§ Task details: If a line in the data below holds the word "refine", copy it.

§ Supplied records:
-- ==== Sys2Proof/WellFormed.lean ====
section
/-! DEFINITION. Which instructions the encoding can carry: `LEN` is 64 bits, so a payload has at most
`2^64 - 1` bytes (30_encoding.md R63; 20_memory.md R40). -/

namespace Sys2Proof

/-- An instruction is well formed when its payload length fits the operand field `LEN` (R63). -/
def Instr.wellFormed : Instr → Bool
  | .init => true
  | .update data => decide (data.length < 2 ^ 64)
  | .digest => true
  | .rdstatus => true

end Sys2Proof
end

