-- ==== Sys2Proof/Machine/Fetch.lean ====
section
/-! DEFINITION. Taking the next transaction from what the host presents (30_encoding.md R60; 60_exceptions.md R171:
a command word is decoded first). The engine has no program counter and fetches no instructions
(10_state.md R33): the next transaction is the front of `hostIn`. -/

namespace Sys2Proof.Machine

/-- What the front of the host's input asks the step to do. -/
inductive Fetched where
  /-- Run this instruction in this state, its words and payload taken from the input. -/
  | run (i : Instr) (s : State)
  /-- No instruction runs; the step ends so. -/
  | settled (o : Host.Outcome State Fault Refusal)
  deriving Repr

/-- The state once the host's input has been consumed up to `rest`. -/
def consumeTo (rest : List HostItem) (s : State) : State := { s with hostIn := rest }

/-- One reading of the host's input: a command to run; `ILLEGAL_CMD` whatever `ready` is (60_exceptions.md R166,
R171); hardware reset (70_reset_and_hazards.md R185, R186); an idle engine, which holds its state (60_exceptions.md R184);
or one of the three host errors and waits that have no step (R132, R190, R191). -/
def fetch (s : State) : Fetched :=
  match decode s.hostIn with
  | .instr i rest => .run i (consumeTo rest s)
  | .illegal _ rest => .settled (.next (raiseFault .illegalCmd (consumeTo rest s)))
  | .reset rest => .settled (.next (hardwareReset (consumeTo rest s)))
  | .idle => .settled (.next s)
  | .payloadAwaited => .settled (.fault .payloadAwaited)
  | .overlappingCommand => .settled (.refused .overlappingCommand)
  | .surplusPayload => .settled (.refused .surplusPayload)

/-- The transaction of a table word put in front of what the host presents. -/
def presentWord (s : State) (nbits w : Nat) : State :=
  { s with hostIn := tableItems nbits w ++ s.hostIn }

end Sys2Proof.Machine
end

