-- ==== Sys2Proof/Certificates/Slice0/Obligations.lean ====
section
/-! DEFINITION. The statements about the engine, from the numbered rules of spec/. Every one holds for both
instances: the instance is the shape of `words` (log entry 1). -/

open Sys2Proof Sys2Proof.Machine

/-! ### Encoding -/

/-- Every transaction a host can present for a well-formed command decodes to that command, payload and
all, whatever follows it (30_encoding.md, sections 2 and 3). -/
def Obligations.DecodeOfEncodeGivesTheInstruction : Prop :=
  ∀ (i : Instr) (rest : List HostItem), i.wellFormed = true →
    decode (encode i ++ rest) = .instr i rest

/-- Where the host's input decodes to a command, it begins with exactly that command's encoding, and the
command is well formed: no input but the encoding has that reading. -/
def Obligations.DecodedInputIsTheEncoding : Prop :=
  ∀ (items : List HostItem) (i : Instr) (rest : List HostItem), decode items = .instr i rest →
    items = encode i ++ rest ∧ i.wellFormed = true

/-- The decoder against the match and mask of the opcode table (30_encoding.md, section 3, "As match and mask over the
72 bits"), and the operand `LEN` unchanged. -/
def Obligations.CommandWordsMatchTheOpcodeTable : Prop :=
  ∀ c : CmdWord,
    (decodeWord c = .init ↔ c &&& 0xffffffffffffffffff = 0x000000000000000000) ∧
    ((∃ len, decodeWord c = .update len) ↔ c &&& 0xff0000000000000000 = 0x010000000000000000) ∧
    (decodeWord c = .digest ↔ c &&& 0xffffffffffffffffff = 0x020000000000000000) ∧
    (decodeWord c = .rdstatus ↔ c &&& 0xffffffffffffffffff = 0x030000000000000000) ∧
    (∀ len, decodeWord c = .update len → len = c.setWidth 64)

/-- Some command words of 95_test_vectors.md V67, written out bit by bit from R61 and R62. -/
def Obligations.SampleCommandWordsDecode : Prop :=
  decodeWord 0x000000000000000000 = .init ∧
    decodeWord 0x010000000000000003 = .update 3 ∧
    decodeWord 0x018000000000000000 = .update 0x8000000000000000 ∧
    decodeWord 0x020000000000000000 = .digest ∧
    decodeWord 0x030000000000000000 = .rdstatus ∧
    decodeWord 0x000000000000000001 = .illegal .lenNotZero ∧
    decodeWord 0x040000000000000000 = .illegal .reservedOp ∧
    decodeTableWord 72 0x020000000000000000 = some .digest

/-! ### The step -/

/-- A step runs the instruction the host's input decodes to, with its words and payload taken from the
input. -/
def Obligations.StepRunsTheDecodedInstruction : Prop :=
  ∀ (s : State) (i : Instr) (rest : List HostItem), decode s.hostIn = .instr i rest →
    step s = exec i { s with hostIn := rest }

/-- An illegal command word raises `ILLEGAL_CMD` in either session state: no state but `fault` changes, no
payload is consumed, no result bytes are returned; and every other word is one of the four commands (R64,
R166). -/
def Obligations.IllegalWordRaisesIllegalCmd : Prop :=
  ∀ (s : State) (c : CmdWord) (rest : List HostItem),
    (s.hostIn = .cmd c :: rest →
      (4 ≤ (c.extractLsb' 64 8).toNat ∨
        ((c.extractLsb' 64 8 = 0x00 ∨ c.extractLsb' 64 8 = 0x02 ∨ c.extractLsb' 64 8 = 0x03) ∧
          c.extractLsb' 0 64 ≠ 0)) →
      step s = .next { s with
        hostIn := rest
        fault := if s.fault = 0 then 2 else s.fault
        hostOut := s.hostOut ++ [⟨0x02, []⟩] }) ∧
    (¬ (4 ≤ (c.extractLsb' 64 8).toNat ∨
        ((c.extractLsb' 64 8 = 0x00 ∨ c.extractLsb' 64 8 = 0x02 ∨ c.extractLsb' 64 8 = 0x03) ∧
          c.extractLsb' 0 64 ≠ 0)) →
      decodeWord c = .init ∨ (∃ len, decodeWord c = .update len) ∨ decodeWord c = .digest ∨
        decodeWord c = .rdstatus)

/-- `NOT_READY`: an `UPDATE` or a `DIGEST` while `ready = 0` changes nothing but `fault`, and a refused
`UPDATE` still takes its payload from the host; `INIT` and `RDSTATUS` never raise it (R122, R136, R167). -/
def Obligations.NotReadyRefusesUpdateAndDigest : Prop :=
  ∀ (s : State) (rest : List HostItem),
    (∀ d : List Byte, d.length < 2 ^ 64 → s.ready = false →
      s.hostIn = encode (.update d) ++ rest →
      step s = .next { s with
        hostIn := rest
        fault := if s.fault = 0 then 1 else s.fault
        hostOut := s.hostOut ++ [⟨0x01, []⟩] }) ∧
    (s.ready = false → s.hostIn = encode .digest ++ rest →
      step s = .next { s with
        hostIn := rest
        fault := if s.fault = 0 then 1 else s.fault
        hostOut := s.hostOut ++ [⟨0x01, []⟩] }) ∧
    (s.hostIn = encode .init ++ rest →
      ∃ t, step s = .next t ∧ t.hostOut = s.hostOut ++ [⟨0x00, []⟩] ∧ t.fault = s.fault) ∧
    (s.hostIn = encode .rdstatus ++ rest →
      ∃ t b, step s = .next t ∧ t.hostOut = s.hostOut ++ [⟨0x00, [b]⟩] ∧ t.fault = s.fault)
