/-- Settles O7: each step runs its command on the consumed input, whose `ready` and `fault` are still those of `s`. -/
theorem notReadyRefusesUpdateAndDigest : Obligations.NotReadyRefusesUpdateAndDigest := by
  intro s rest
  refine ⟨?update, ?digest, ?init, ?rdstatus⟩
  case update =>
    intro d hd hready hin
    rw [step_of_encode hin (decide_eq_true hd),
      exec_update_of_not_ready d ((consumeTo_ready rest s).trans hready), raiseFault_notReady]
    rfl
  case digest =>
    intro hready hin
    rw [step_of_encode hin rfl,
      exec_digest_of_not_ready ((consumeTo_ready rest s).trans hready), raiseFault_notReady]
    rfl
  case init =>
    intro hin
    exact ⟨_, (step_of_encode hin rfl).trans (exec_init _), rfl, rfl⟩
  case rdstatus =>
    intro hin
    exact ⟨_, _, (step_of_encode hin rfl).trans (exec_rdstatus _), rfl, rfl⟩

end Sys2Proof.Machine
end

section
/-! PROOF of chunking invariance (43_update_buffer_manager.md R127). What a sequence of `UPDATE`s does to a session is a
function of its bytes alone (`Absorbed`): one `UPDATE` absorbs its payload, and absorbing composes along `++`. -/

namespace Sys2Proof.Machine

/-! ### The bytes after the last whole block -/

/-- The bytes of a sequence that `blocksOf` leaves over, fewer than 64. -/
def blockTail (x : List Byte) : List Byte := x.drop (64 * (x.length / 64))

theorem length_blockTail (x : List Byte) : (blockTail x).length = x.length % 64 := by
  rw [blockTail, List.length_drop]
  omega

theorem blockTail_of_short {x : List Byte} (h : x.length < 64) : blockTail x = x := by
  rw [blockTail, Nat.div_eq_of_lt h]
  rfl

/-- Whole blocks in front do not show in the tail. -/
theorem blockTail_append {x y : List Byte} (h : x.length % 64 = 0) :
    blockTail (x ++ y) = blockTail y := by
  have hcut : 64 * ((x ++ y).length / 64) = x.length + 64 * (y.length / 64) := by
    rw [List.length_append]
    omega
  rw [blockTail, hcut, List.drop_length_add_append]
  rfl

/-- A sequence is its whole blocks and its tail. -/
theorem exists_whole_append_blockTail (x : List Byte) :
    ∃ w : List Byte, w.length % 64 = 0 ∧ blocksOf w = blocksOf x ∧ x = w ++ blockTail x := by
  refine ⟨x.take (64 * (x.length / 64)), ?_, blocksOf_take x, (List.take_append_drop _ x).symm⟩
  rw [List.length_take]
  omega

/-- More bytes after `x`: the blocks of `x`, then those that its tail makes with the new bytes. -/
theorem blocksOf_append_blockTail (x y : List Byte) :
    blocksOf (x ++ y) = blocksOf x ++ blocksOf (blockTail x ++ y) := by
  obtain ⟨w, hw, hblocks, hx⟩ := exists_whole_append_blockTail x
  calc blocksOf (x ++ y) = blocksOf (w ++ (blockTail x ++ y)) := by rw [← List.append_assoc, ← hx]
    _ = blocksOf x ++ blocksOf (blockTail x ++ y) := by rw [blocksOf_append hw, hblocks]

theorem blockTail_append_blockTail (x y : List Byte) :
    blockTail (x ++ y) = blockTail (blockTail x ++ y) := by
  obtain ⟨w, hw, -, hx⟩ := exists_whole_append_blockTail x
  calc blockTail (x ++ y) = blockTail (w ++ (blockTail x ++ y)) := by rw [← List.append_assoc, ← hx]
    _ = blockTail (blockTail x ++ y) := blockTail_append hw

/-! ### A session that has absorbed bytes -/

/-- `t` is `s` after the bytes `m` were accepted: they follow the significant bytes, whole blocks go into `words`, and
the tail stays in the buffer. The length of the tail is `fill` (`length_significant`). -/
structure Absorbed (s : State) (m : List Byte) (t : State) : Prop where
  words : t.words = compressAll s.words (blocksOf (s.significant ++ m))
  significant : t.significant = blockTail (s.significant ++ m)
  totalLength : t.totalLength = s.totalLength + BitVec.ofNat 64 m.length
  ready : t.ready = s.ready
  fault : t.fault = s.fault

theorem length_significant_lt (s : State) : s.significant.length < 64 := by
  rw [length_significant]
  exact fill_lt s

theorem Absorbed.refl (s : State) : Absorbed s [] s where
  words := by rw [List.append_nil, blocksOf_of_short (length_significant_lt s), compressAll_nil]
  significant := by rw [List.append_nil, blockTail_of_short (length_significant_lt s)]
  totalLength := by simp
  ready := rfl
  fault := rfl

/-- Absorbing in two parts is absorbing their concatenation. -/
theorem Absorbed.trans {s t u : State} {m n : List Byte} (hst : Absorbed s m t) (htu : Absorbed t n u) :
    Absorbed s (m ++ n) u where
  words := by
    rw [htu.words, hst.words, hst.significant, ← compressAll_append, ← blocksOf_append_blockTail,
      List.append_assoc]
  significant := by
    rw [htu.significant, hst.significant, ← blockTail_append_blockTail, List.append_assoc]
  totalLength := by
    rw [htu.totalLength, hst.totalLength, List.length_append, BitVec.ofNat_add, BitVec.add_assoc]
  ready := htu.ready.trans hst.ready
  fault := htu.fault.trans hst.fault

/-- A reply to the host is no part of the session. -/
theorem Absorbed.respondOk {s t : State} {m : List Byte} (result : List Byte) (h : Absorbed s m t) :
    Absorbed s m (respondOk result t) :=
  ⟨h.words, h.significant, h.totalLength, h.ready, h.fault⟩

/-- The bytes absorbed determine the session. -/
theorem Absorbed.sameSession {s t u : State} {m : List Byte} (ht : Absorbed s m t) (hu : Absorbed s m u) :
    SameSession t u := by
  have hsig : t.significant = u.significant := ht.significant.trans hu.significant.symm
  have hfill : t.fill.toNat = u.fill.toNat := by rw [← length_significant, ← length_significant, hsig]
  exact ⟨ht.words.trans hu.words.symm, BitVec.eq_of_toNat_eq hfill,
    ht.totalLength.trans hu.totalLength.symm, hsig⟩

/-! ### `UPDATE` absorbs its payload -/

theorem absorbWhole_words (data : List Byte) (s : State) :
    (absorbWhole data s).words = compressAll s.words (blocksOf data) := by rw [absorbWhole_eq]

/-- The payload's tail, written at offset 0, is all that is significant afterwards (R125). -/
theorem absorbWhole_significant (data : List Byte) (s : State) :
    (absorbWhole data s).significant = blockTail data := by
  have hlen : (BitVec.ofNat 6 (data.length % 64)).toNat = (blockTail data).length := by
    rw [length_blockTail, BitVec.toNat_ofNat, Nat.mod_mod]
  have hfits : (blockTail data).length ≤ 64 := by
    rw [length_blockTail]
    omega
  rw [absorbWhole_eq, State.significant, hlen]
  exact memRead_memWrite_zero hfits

§ Task result:
  refine ⟨?update, ?digest, ?init, ?rdstatus⟩
  refine ⟨x.take (64 * (x.length / 64)), ?_, blocksOf_take x, (List.take_append_drop _ x).symm⟩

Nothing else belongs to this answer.